Cybersecurity experts have recently identified and addressed a significant security flaw in the figma-developer-mcp Model Context Protocol (MCP) server, a tool widely utilized for integrating artificial intelligence (AI) capabilities into Figma projects. This vulnerability, cataloged as CVE-2025-53967 with a Common Vulnerability Scoring System (CVSS) score of 7.5, is a command injection issue arising from inadequate validation of user inputs. This oversight permits attackers to execute arbitrary system commands on the host server, potentially leading to unauthorized remote code execution.
Understanding the Vulnerability
The core of this security flaw lies in the MCP server’s method of constructing and executing shell commands. By incorporating unvalidated user inputs directly into command-line strings, the server becomes susceptible to shell metacharacter injection. This means that special characters such as ‘|’, ‘>’, and ‘&&’ can be exploited by malicious actors to manipulate the server’s behavior. A GitHub advisory elaborates on this, stating that the server’s reliance on unvalidated user input within command-line strings opens the door to potential remote code execution under the server process’s privileges.

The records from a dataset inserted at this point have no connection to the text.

/-- R150: with a legal channels byte, a colour-space byte other than 0 and 1 is UnsupportedFormatError, STAGE COLORSPACE,
VALUE the byte, OFFSET 14, PIXEL 0; NEXT never raises it. -/
def Obligations.BadColorspaceIsUnsupported : Prop :=
  (∀ (s : State) (w h : U32) (c cs : Byte) (rest : List Byte), s.cursor = 0 → s.emitted = 0 →
    s.source = headerBytes w h c cs ++ rest → (c = 3 ∨ c = 4) → cs ≠ 0 → cs ≠ 1 →
    ∃ t, parseHeader s = .done (.next t) ∧ t = failedAt s 14 .unsupported .colorspace cs ∧
      t.errinfo = { stage := .colorspace, value := cs, offset := 14, pixel := 0 }) ∧
  (∀ s t : State, nextPixel s = .done (.next t) → s.errcode ≠ .unsupported → t.errcode ≠ .unsupported)

/-- A good magic with the source ended before byte 13 is TruncatedStreamError, STAGE HEADER, with every byte consumed
(decision D6 of the spec: R95, R152). -/
def Obligations.CutHeaderIsTruncated : Prop :=
  ∀ (s : State), s.cursor = 0 → s.exhausted = true → s.source.take 4 = magic →
    s.source.length < 14 →
    parseHeader s = .done (.next (failedAt s s.source.length .truncated .header 0))

/-- PARSE_HEADER leaves PREV, RUNCNT, CACHE, EMITTED and REFUSED, and the byte source, as they are; on a failure it leaves
the header registers too (R101; decision D15 of the spec: R98, R151). -/
def Obligations.HeaderFrame : Prop :=
  ∀ s t : State, parseHeader s = .done (.next t) →
    t.prev = s.prev ∧ t.runcnt = s.runcnt ∧ t.cache = s.cache ∧ t.emitted = s.emitted ∧ t.refused = s.refused ∧
    t.source = s.source ∧ t.exhausted = s.exhausted ∧ t.inputs = s.inputs ∧ t.held = s.held ∧
    (t.phase = .error → t.width = s.width ∧ t.height = s.height ∧ t.channels = s.channels ∧
      t.colorspace = s.colorspace ∧ t.total = s.total) ∧
    (t.phase ≠ .error → t.errcode = s.errcode ∧ t.errinfo = s.errinfo)

/-! ## The pixel opcodes: what each does, with the state it completes in -/

/-- R126: INDEX, `00iiiiii`: PREV is the whole entry `cache[i]`; no status, RUNCNT kept, no error. -/
def Obligations.IndexLoadsTheCacheEntry : Prop :=
  ∀ (i : BitVec 6) (s : State) (rest : List Byte),
    decode (((0b00#2 ++ i : BitVec 8)) :: rest) = .ok (.index i, rest) ∧
    ∃ t, exec (.index i) s = .next t ∧ t.prev = s.cacheGet i ∧ t.runcnt = s.runcnt ∧ sameStatus s t

/-- R129: DIFF, `01rrggbb`: each field minus 2 is added to its channel of PREV modulo 256; alpha kept; no status. -/
def Obligations.DiffAddsSmallDeltas : Prop :=
  ∀ (ur ug ub : BitVec 2) (s : State) (rest : List Byte),
    decode (((0b01#2 ++ ur ++ ug ++ ub : BitVec 8)) :: rest) = .ok (.diff ur ug ub, rest) ∧
    ∃ t, exec (.diff ur ug ub) s = .next t ∧
      (t.prev.r.toNat : Int) = ((s.prev.r.toNat : Int) + ((ur.toNat : Int) - 2)) % 256 ∧
      (t.prev.g.toNat : Int) = ((s.prev.g.toNat : Int) + ((ug.toNat : Int) - 2)) % 256 ∧
      (t.prev.b.toNat : Int) = ((s.prev.b.toNat : Int) + ((ub.toNat : Int) - 2)) % 256 ∧
      t.prev.a = s.prev.a ∧ t.runcnt = s.runcnt ∧ sameStatus s t

/-- R132: LUMA, `10gggggg rrrrbbbb`: `dg = ugreen - 32`, `dr = urg + dg - 8`, `db = ubg + dg - 8`, added modulo 256; alpha
kept; no status. With the stream ended after `op`: TruncatedStreamError STAGE OPERAND, and nothing but the status changes
(and the op byte is consumed). -/
def Obligations.LumaAddsGreenRelativeDeltas : Prop :=
  (∀ (ugreen : BitVec 6) (urg ubg : BitVec 4) (s : State) (rest : List Byte),
    decode (((0b10#2 ++ ugreen : BitVec 8)) :: ((urg ++ ubg : BitVec 8)) :: rest) = .ok (.luma ugreen urg ubg, rest) ∧
    ∃ t, exec (.luma ugreen urg ubg) s = .next t ∧
      (t.prev.r.toNat : Int) =
        ((s.prev.r.toNat : Int) + ((urg.toNat : Int) + ((ugreen.toNat : Int) - 32) - 8)) % 256 ∧
      (t.prev.g.toNat : Int) = ((s.prev.g.toNat : Int) + ((ugreen.toNat : Int) - 32)) % 256 ∧
      (t.prev.b.toNat : Int) =
        ((s.prev.b.toNat : Int) + ((ubg.toNat : Int) + ((ugreen.toNat : Int) - 32) - 8)) % 256 ∧
      t.prev.a = s.prev.a ∧ t.runcnt = s.runcnt ∧ sameStatus s t) ∧
  (∀ (ugreen : BitVec 6) (s : State), s.runcnt = 0 → s.exhausted = true →
    s.available = [(0b10#2 ++ ugreen : BitVec 8)] →
    nextPixel s = .done (.next (failedAt s 1 .truncated .operand (0b10#2 ++ ugreen))))

/-- R135: RGB, `0xFE r g b`: the three data bytes; alpha kept; no status. With the stream ended within them:
TruncatedStreamError STAGE OPERAND, VALUE 0xFE. -/
def Obligations.RgbReplacesColours : Prop :=
  (∀ (r g b : Byte) (s : State) (rest : List Byte),
    decode (0xFE :: r :: g :: b :: rest) = .ok (.rgb r g b, rest) ∧
    ∃ t, exec (.rgb r g b) s = .next t ∧ t.prev = { r := r, g := g, b := b, a := s.prev.a } ∧
      t.runcnt = s.runcnt ∧ sameStatus s t) ∧
  (∀ (data : List Byte) (s : State), s.runcnt = 0 → s.exhausted = true → s.available = 0xFE :: data →
    data.length < 3 → nextPixel s = .done (.next (failedAt s (1 + data.length) .truncated .operand 0xFE)))

/-- R138: RGBA, `0xFF r g b a`: the four data bytes; no status. With the stream ended within them: TruncatedStreamError STAGE
OPERAND, VALUE 0xFF. -/
def Obligations.RgbaReplacesAllChannels : Prop :=
  (∀ (r g b a : Byte) (s : State) (rest : List Byte),
    decode (0xFF :: r :: g :: b :: a :: rest) = .ok (.rgba r g b a, rest) ∧
    ∃ t, exec (.rgba r g b a) s = .next t ∧ t.prev = { r := r, g := g, b := b, a := a } ∧
      t.runcnt = s.runcnt ∧ sameStatus s t) ∧
  (∀ (data : List Byte) (s : State), s.runcnt = 0 → s.exhausted = true → s.available = 0xFF :: data →
    data.length < 4 → nextPixel s = .done (.next (failedAt s (1 + data.length) .truncated .operand 0xFF)))

/-- RUN by itself (R144's row, an inference the spec marks as its own): RUNCNT is `n`, PREV kept, no status. For `n` 62 and
63, which no opcode has, it is the model's choice (log 17). -/
def Obligations.RunSetsTheRunCount : Prop :=
  ∀ (n : BitVec 6) (s : State),
    ∃ t, exec (.run n) s = .next t ∧ t.runcnt.toNat = n.toNat ∧ t.prev = s.prev ∧ sameStatus s t

/-- R141: RUN, op in 0xC0..0xFD: RUNCNT is `n` after the opcode's own pixel, one byte is read, and that pixel and the `n`
run continuations after it, which read no byte, are all PREV: `n + 1` identical pixels. -/
def Obligations.RunEmitsItsWholeLength : Prop :=
  ∀ (n : BitVec 6) (s : State) (total : U64) (tail : List Byte) (rest : List Input), n.toNat ≤ 61 →
    s.phase = .pixels → s.refused = false → s.held = none → s.runcnt = 0 → s.total = some total →
    s.emitted.toNat + n.toNat + 1 ≤ total.toNat → s.available = ((0b11#2 ++ n : BitVec 8)) :: tail →
    s.inputs = List.replicate (n.toNat + 1) (.command .next) ++ rest →
    (∃ t, step s = .next t ∧ t.runcnt.toNat = n.toNat ∧ t.cursor = s.cursor + 1 ∧ sameStatus s t) ∧
    ∃ t, runsTo (n.toNat + 1) s t ∧ t.prev = s.prev ∧ t.runcnt = 0 ∧ t.cursor = s.cursor + 1 ∧ t.inputs = rest ∧
      t.responses = s.responses ++ List.replicate (n.toNat + 1) (.pixel s.prev) ∧ sameStatus s t

/-- While a run is owed NEXT reads no byte, counts the run down, leaves PREV, updates the cache and emits PREV; it ends in
that state whether or not the source is exhausted (R107; that it cannot raise is an inference the spec marks as its own). -/
def Obligations.RunContinuationReadsNoByte : Prop :=
  ∀ s : State, s.runcnt ≠ 0 →
    ∃ t, nextPixel s = .done (.next t) ∧ t.runcnt.toNat = s.runcnt.toNat - 1 ∧ t.cursor = s.cursor ∧
      t.prev = s.prev ∧ (∀ j, t.cacheGet j = if j = pixelHash s.prev then s.prev else s.cacheGet j) ∧
      t.emitted = s.emitted + 1 ∧ t.responses = s.responses ++ [.pixel s.prev] ∧ sameStatus s t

Potential Exploitation Scenarios
The Framelink Figma MCP server is designed to facilitate various operations within Figma by leveraging AI-powered coding agents like Cursor. However, this integration also introduces risks. An attacker could deceive the MCP client into performing unintended actions through indirect prompt injections. For instance, by crafting a malicious URL or header value, an attacker can inject arbitrary shell commands, leading to remote code execution on the host machine. This scenario is particularly concerning in environments where the MCP client and server communicate over networks that may be accessible to potential attackers, such as public Wi-Fi networks or compromised corporate devices.
Discovery and Reporting
The vulnerability was discovered and reported by cybersecurity firm Imperva in July 2025. Security researcher Yohann Sillam from Imperva highlighted that the flaw originates during the construction of a command-line instruction used to send traffic to the Figma API endpoint. Specifically, the issue resides in the “src/utils/fetch-with-retry.ts” file. Here, the server initially attempts to retrieve content using the standard fetch API. If this attempt fails, it defaults to executing a curl command via child_process.exec, inadvertently introducing the command injection vulnerability.
Technical Breakdown of the Exploit
The exploitation process involves several steps:
1. Initialization Request: The MCP client sends an Initialize request to the MCP endpoint to obtain an mcp-session-id, which is essential for subsequent communications with the MCP server.
2. JSONRPC Request: The client then sends a JSONRPC request to the MCP server using the method tools/call to invoke tools like get_figma_data or download_figma_images.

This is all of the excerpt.